The quantity of data available to United States Department of Defense (DoD) commanders and analysts from new sensor platforms with improved resolution and range poses tremendous challenges. This data must be quickly and correctly analyzed, currently by highly trained human operators. As sensor capabilities expand, sophisticated, powerful machines with the ability to replicate, and even surpass, human perceptual capabilities will be required. The is exploring recent breakthroughs in the field of machine learning to meet this requirement as part of its Deep Learning program.
Through the Deep Learning program, DARPA is conducting basic research into hierarchical machine perception and analysis, and applications in visual, acoustic and somatic sensor processing for detection and classification of objects and activities. “The human visual system uses six layers of cortical processing, in addition to all of the preprocessing done by the retina and the lateral geniculate nucleus,” said Deep Learning program manager Tony Falcone. “The neural net-based machines we use today generally have two or three layers. Deep Learning isn’t a biomimetic program, but if we believe that biological systems exhibit an economy of complexity, this suggests that we need to go deeper and have more layers; we are just beginning to understand how to do that.”
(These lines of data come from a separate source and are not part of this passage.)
namespace Frame
/-- FLAGS bits (04, table of flags). -/
def poisonBit (f : Sys2Proof.Frame) : Bool := f.flags.testBit 0
def enc (f : Sys2Proof.Frame) : Bool := f.flags.testBit 1
def mcast (f : Sys2Proof.Frame) : Bool := f.flags.testBit 2
def noCombine (f : Sys2Proof.Frame) : Bool := f.flags.testBit 3
def sess (f : Sys2Proof.Frame) : Bool := f.flags.testBit 4
def copyFlag (f : Sys2Proof.Frame) : Bool := f.flags.testBit 5
/-- The pool address in words 5 and 6 (R72). -/
def addr (f : Sys2Proof.Frame) : Nat := (f.w5 % 2 ^ 24) * 2 ^ 32 + f.w6
/-- Bytes b of R99. -/
def bytes (f : Sys2Proof.Frame) : Nat := 32 + f.len + (if f.flags.testBit 1 then 16 else 0)
/-- Cells k of R99. -/
def cells (f : Sys2Proof.Frame) : Nat := (bytes f + 255) / 256
end Frame

/-- The eight header words of a frame (R65). -/
def frameWords (f : Frame) : List Nat :=
  [ (f.type % 32) <<< 27 ||| (f.cls % 8) <<< 24 ||| (f.allot % 256) <<< 16 ||| f.dstEp % 65536,
    (f.srcEp % 65536) <<< 16 ||| f.tag % 65536,
    (f.status % 256) <<< 24 ||| (f.flags % 256) <<< 16 ||| f.len % 8192,
    f.mapEpoch % 2 ^ 32, f.mbrEpoch % 2 ^ 32, f.w5 % 2 ^ 32, f.w6 % 2 ^ 32, f.w7 % 2 ^ 32 ]

/-- The 32 header bytes: word 0 first, each word most significant byte first (R65). -/
def frameHeader (f : Frame) : List Byte := (frameWords f).flatMap (toBe 4)

/-- The word pair of an address (R72): word 5 bits [23:0] and word 6. -/
def addrHi (a : Nat) : Nat := a / 2 ^ 32 % 2 ^ 24
def addrLo (a : Nat) : Nat := a % 2 ^ 32

/-- A frame of the device: its own SRC_EP and epochs (R66, R400). -/
def Dev.newFrame (d : Dev) (type cls allot dst tag status flags w5 w6 w7 : Nat) (payload : List Byte) : Frame :=
  { type := type, cls := cls, allot := allot, dstEp := dst, srcEp := d.myEp, tag := tag, status := status,
    flags := flags, len := payload.length, mapEpoch := d.mapEpoch, mbrEpoch := d.mbrEpoch,
    w5 := w5, w6 := w6, w7 := w7, payload := payload, trailer := [], badTail := false }

/-- Word 5 of an answer (R72): a NAK and a RESULT have it as the request does; the other answers hold ADDR[55:32], and
their further bits are sent as 0. -/
def answerW5 (type w5 : Nat) : Nat := if type = Ty.nak ∨ type = Ty.result then w5 else w5 % 2 ^ 24

/-- A frame that answers a request: DST_EP, TAG, ALLOT and words 5 and 6 from the request. -/
def Dev.answer (d : Dev) (q : Frame) (type cls status flags w7 : Nat) (payload : List Byte) : Frame :=
  d.newFrame type cls q.allot q.srcEp q.tag status flags (answerW5 type q.w5) q.w6 w7 payload

/-- The die of a Trellis port. -/
def portDie : TPort → Nat
  | .fabric l => if l < 96 then 0 else 1
  | .cluster c => if c < 8 then 0 else 1
  | .memSide x => x
  | .bridge x => x

/-- A number for a Trellis port. -/
def portCode : TPort → Nat
  | .fabric l => l
  | .cluster c => 200 + c
  | .memSide x => 220 + x
  | .bridge x => 230 + x

/-- The ACTIVE fabric key of an allotment, if it has one (R414). -/
def Dev.activeKey (d : Dev) (a : Nat) : Option Nat :=
  let slot := d.get Bar.SEC_ALT_ACT_SLOT a
  let st := if slot = 0 then d.get Bar.SEC_ALT_A_STATE a else d.get Bar.SEC_ALT_B_STATE a
  if st = 2 then kvGet? d.sec.fabKeys (2 * a + slot) else none

/-- The RX fabric key of an allotment, if it has one. -/
def Dev.rxKey (d : Dev) (a : Nat) : Option Nat :=
  let slot := 1 - d.get Bar.SEC_ALT_ACT_SLOT a
  let st := if slot = 0 then d.get Bar.SEC_ALT_A_STATE a else d.get Bar.SEC_ALT_B_STATE a
  if st = 1 then kvGet? d.sec.fabKeys (2 * a + slot) else none

/-- The next SEQ of a die, in blocks of 65,536 values allocated to the dies (R418). -/
def Dev.takeSeq (d : Dev) (die : Nat) : Nat × Dev :=
  let n := kvGetD d.sec.seqNext die 0
  if n % 65536 = 0 then
    let b := d.sec.seqBlock * 65536
    (b, { d with sec := { d.sec with seqNext := kvPut d.sec.seqNext die (b + 1), seqBlock := d.sec.seqBlock + 1 } })
  else (n, { d with sec := { d.sec with seqNext := kvPut d.sec.seqNext die (n + 1) } })

/-- Types that are never sealed (R419). -/
def neverSealed (type : Nat) : Bool :=
  type == Ty.nak || type == Ty.evictNotice || type == Ty.heartbeat || type == Ty.epoch

/-- The GCM nonce of R417. -/
def gcmNonce (srcEp seq : Nat) : Nat := srcEp * 2 ^ 80 + seq % 2 ^ 64 * 2 ^ 16

/-- Seal a frame that the device originates for an allotment with FAB_EN = 1 (R417). -/
def Dev.seal (d : Dev) (die : Nat) (f : Frame) : Frame × Dev :=
  if d.flag Bar.SEC_ALT_FAB_EN f.allot && !neverSealed f.type then
    match d.activeKey f.allot with
    | none => (f, d)
    | some k =>
      let r := d.takeSeq die
      let g := { f with flags := f.flags ||| 2 }
      let ct := Config.gcmSeal k (gcmNonce f.srcEp r.1) (frameHeader g) f.payload
      ({ g with payload := ct.1, trailer := toBe 4 (r.1 % 2 ^ 32) ++ ct.2 }, r.2)
  else (f, d)

/-- The device originates a frame at one of its internal ports: it waits in the outbox for its admission (R100). -/
def Dev.send (d : Dev) (port : TPort) (f : Frame) : Dev :=
  let r := d.seal (portDie port) f
  { r.2 with outbox := r.2.outbox ++ [(port, r.1)] }

/-- Send a frame that is not sealed (R419). -/
def Dev.sendPlain (d : Dev) (port : TPort) (f : Frame) : Dev := { d with outbox := d.outbox ++ [(port, f)] }

/-- A request type of R511: answered by the table of frame types, a WARM, or a pushed COPY_DATA. -/
def isRequest (f : Frame) : Bool :=
  f.type == Ty.read || f.type == Ty.write || f.type == Ty.atomic || f.type == Ty.invoke || f.type == Ty.warm ||
  f.type == Ty.snoop || f.type == Ty.writeback || (f.type == Ty.copyData && !Frame.copyFlag f) ||
  f.type == Ty.reducePart || f.type == Ty.lend

/-- Count a NAK that the device sends (LNK_MFP_NAK). -/
def Dev.countNak (d : Dev) (status : Nat) : Dev :=
  if status = Code.remap then d.bump Bar.LNK_MFP_NAK_REMAP 1
  else if status = Code.busy then d.bump Bar.LNK_MFP_NAK_BUSY 1
  else if status = Code.access then d.bump Bar.LNK_MFP_NAK_ACCESS 1
  else d.bump Bar.LNK_MFP_NAK_OTHER 1

/-- Answer a frame with NAK when it is a request, drop it otherwise (R72, R511). -/
def Dev.nak (d : Dev) (port : TPort) (f : Frame) (status : Nat) : Dev :=
  if isRequest f then
    (d.countNak status).sendPlain port (d.answer f Ty.nak 7 status 0 (f.type <<< 27) [])
  else d

/-! ## Notifications (R389-R393) -/

/-- The PF0 or VF vector of a notification of allotment a (ALT_NVEC; allotment 0 uses block ALT's). -/
def Dev.noteVec (d : Dev) (a code : Nat) : Nat :=
  if a = 0 then d.get Bar.ALT_SYSVEC_VECTOR Blk.alt
  else vfEntry a (min 6 (d.get Bar.ALT_NVEC_VEC a >>> (3 * (code - 1)) % 8))

/-- The NOTIFY frame of a record (R393). -/
def Dev.noteFrame (d : Dev) (a : Nat) (n : Note) : Frame :=
  d.newFrame Ty.notify 5 a (d.get Bar.ALT_CFG_NOTIFY_EP a) 0 0 0 (n.code <<< 24 ||| n.rep <<< 16 ||| n.seq) n.arg 0
    (toLe 8 n.timeNs)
Recent Deep Learning results show progress on computer vision tasks such as identifying human activities in full motion video. These results hold promise for achieving human-level-or-better analysis of video and other sensor modalities via automated processing.
According to Falcone, “The products of Deep Learning should enable commanders to make more informed decisions faster by ensuring that subtle yet critical correlations that may exist in very large collections of data are uncovered, explored, and analyzed. The result is that data sources are being used more effectively, yielding greater confidence in the reliability of the information on which subsequent command decisions are made.”
DARPA has contracted with researchers at Stanford University, New York University, the University of Montreal, and NEC Labs of America for a multi-phase research effort in multi-layered machine learning algorithms, software, and supporting technologies.